Saved entries:
# # # # #
-- ==== Sys2Proof/Machine/Ops.lean ====
section
/-! DEFINITION. The named operations over threads, fronds, blocks and cores: registers with their pending results and
poison, tokens, releases, the killing of a block, taking a trap and returning from one (R366 to R373). -/

namespace Sys2Proof.Machine

/-! ## Registers of a thread -/

/-- A vector register. -/
def Thread.getV (t : Thread) (n : Nat) : Word := t.v.getD n 0
/-- A vector register, written whole, with its poison (R386). -/
def Thread.putV (t : Thread) (n : Nat) (x : Word) (bad : Bool) : Thread :=
  { t with v := t.v.set 0 n x, vbad := markNat t.vbad n bad }
/-- A predicate; p15 reads true (R15). -/
def Thread.getP (t : Thread) (n : Nat) : Bool := n == 15 || t.p.getLsbD n
/-- A bit of a 16-bit value set or cleared. -/
def setBit16 (x : BitVec 16) (n : Nat) (b : Bool) : BitVec 16 :=
  if b then x ||| (1#16 <<< n) else x &&& ~~~(1#16 <<< n)
/-- Writes a predicate; a write to p15 is discarded (R15, R63). -/
def Thread.putP (t : Thread) (n : Nat) (b bad : Bool) : Thread :=
  if n = 15 then t else { t with p := setBit16 t.p n b, pbad := setBit16 t.pbad n bad }
/-- A uniform register of a frond. -/
def Frond.getS (f : Frond) (n : Nat) : Dword := f.s.getD n 0
/-- Writes a uniform register with its poison. -/
def Frond.putS (f : Frond) (n : Nat) (x : Dword) (bad : Bool) : Frond :=
  { f with s := f.s.set 0 n x, sbad := markNat f.sbad n bad }

/-- Whether a register is poisoned in a lane. -/
def regBad (f : Frond) (t : Thread) : Reg → Bool
  | .v n => t.vbad.contains n
  | .p n => n != 15 && t.pbad.getLsbD n
  | .s n => f.sbad.contains n

/-- A token counter (R67). -/
def Thread.getTok (t : Thread) (k : Nat) : Nat := t.tok.getD k 0
/-- Sets a token counter. -/
def Thread.setTok (t : Thread) (k n : Nat) : Thread := { t with tok := t.tok.set 0 k n }
/-- A token is set once more in a thread (R67). -/
def Thread.incTok (t : Thread) (k : Nat) : Thread := t.setTok k (t.getTok k + 1)
/-- A token-tracked result has been written (R67). -/
def Thread.decTok (t : Thread) (k : Nat) : Thread := t.setTok k (t.getTok k - 1)

/-- The registers an operand names in an operation of 32 or 64 bits. -/
def opndRegs (x : Opnd) (wide : Bool) : List Reg :=
  match x with
  | .v r => if wide then [.v r.val, .v (r.val + 1)] else [.v r.val]
  | .s r => [.s r.val]
  | _ => []
/-- `n` v-registers from `d`. -/
def vregs (d n : Nat) : List Reg := (List.range n).map (fun i => .v (d + i))

/-! ## Blocks, threads and fronds of the state -/

def State.block (s : State) (bid : Nat) : Option Block := s.blocks.get? bid
def State.updBlock (s : State) (bid : Nat) (f : Block → Block) : State := { s with blocks := s.blocks.modify bid f }
def Block.thread (b : Block) (tid : Nat) : Option Thread := b.threads.get? tid
def Block.updThread (b : Block) (tid : Nat) (f : Thread → Thread) : Block :=
  { b with threads := b.threads.modify tid f }
def Block.updThreads (b : Block) (tids : List Nat) (f : Nat → Thread → Thread) : Block :=
  { b with threads := b.threads.mapVal (fun k t => if tids.contains k then f k t else t) }
def Block.updFrond (b : Block) (slot : Nat) (f : Frond → Frond) : Block := { b with fronds := b.fronds.modify slot f }
def State.thread (s : State) (bid tid : Nat) : Option Thread := (s.block bid).bind (fun b => b.thread tid)
def State.updThread (s : State) (bid tid : Nat) (f : Thread → Thread) : State :=
  s.updBlock bid (fun b => b.updThread tid f)
def State.updThreads (s : State) (bid : Nat) (tids : List Nat) (f : Nat → Thread → Thread) : State :=
  s.updBlock bid (fun b => b.updThreads tids f)
def State.updFrond (s : State) (bid slot : Nat) (f : Frond → Frond) : State :=
  s.updBlock bid (fun b => b.updFrond slot f)
def State.launch (s : State) (l : Nat) : Option Launch := s.launches.get? l
def State.updLaunch (s : State) (l : Nat) (f : Launch → Launch) : State :=
  { s with launches := s.launches.modify l f }
/-- A fresh identifier. -/
def State.fresh (s : State) : Nat × State := (s.seq, { s with seq := s.seq + 1 })

/-- The core a block stands on. -/
def Block.core? (b : Block) : Option Nat :=
  match b.place with
  | .resident k => some k
  | _ => none
/-- The core a block stands on, 0 for none. -/
def Block.core (b : Block) : Nat := (b.core?).getD 0
/-- Threads of a block that have not exited. -/
def Block.live (b : Block) : List (Nat × Thread) := b.threads.filter (fun e => !e.2.exited)
/-- Members of a frond that have not exited (R45). -/
def Block.liveMembers (b : Block) (slot : Nat) : List (Nat × Thread) := (b.members slot).filter (fun e => !e.2.exited)
/-- Insertion by a key, smallest first. -/
def insBy (key : Nat → Nat) (x : Nat) : List Nat → List Nat
  | [] => [x]
  | y :: t => if key x ≤ key y then x :: y :: t else y :: insBy key x t
/-- A list in rising order of a key. -/
def sortBy (key : Nat → Nat) : List Nat → List Nat
  | [] => []
  | x :: t => insBy key x (sortBy key t)
/-- The lane of a thread. -/
def Block.laneOf (b : Block) (tid : Nat) : Nat := ((b.thread tid).map (·.lane)).getD 0
/-- Threads in ascending lane. -/
def Block.byLane (b : Block) (tids : List Nat) : List Nat := sortBy b.laneOf tids

/-- The resident block that owns a frond slot of a core. -/
def State.blockAt (s : State) (core slot : Nat) : Option (Nat × Block) :=
  s.blocks.find? (fun e => e.2.core? == some core && (e.2.fronds.get? slot).isSome)

/-- Whether scope takes in the die or more (R157). -/
def wideScope : Scope → Bool
  | .die | .dev | .sys => true
  | _ => false

/-- The clean global lines leave the L1; replies sent for before install nothing (R249, R251). -/
def Core.invalGlobal (k : Core) : Core :=
  { k with l1 := k.l1.filter (fun e => e.2.priv.isSome), fills := k.fills.map (fun f => { f with install := false }) }
/-- An acquire at a scope, made by a core (R157). -/
def acquireAt (s : State) (core : Nat) (sc : Scope) : State :=
  if wideScope sc then s.updCore core Core.invalGlobal else s
/-- One line leaves the L1 (R249). -/
def Core.invalLine (k : Core) (line : Nat) : Core :=
  { k with l1 := k.l1.filter (fun e => !(e.1 == line && e.2.priv.isNone)),
           fills := k.fills.map (fun f => if f.line = line then { f with install := false } else f) }

/-! ## What threads know of accumulator writes (R273, R274, R307) -/

/-- Where a release has published: at a named barrier, by its number, and there in a phase that has completed; by a fence; at a home
slice; at a word of the scratchpad. -/
def atFence : Nat := 16
def atHome : Nat := 17
def atDone (bar : Nat) : Nat := 32 + bar
def atScr (word : Nat) : Nat := 64 + word
/-- A release by some threads publishes the accumulator writes that happened before it. -/
def Block.publish (b : Block) (tids : List Nat) (place : List Nat) : Block :=
  { b with stas := b.stas.map (fun e => if tids.any e.known.contains then { e with pubAt := place.foldl addNat e.pubAt } else e) }
/-- An acquire by some threads: the writes published at certain places happened before what follows. What an acquire outside the named
barriers has read from is not followed up: it takes in every release of its kind (DESIGN CHOICE, log entry 57). -/
def Block.learn (b : Block) (tids : List Nat) (at_ : Nat → Bool) : Block :=
  { b with stas := b.stas.map (fun e => if e.pubAt.any at_ then { e with known := tids.foldl addNat e.known } else e) }
/-- Whether a place is one at which a home slice's word, a word of a wait or a fence has published. -/
def widePlace (p : Nat) : Bool := p == atFence || p == atHome
/-- An acquire of some threads of a block has completed. -/
def learnAt (s : State) (bid : Nat) (tids : List Nat) (at_ : Nat → Bool) : State := s.updBlock bid (fun b => b.learn tids at_)
/-- A phase of a barrier completes: its waiters know what the arrivals published. -/
def Block.phaseLearn (b : Block) (bar : Nat) (waiters : List Nat) : Block :=
  { b.learn waiters (· == bar) with
    stas := (b.learn waiters (· == bar)).stas.map (fun e =>
      if e.pubAt.contains bar then { e with pubAt := addNat (delNat e.pubAt bar) (atDone bar) } else e) }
# # # # #
### What needs to be done
Wherever the string "true" occurs in the records above, copy that line.

### Written answer
/-- A predicate; p15 reads true (R15). -/
  | .die | .dev | .sys => true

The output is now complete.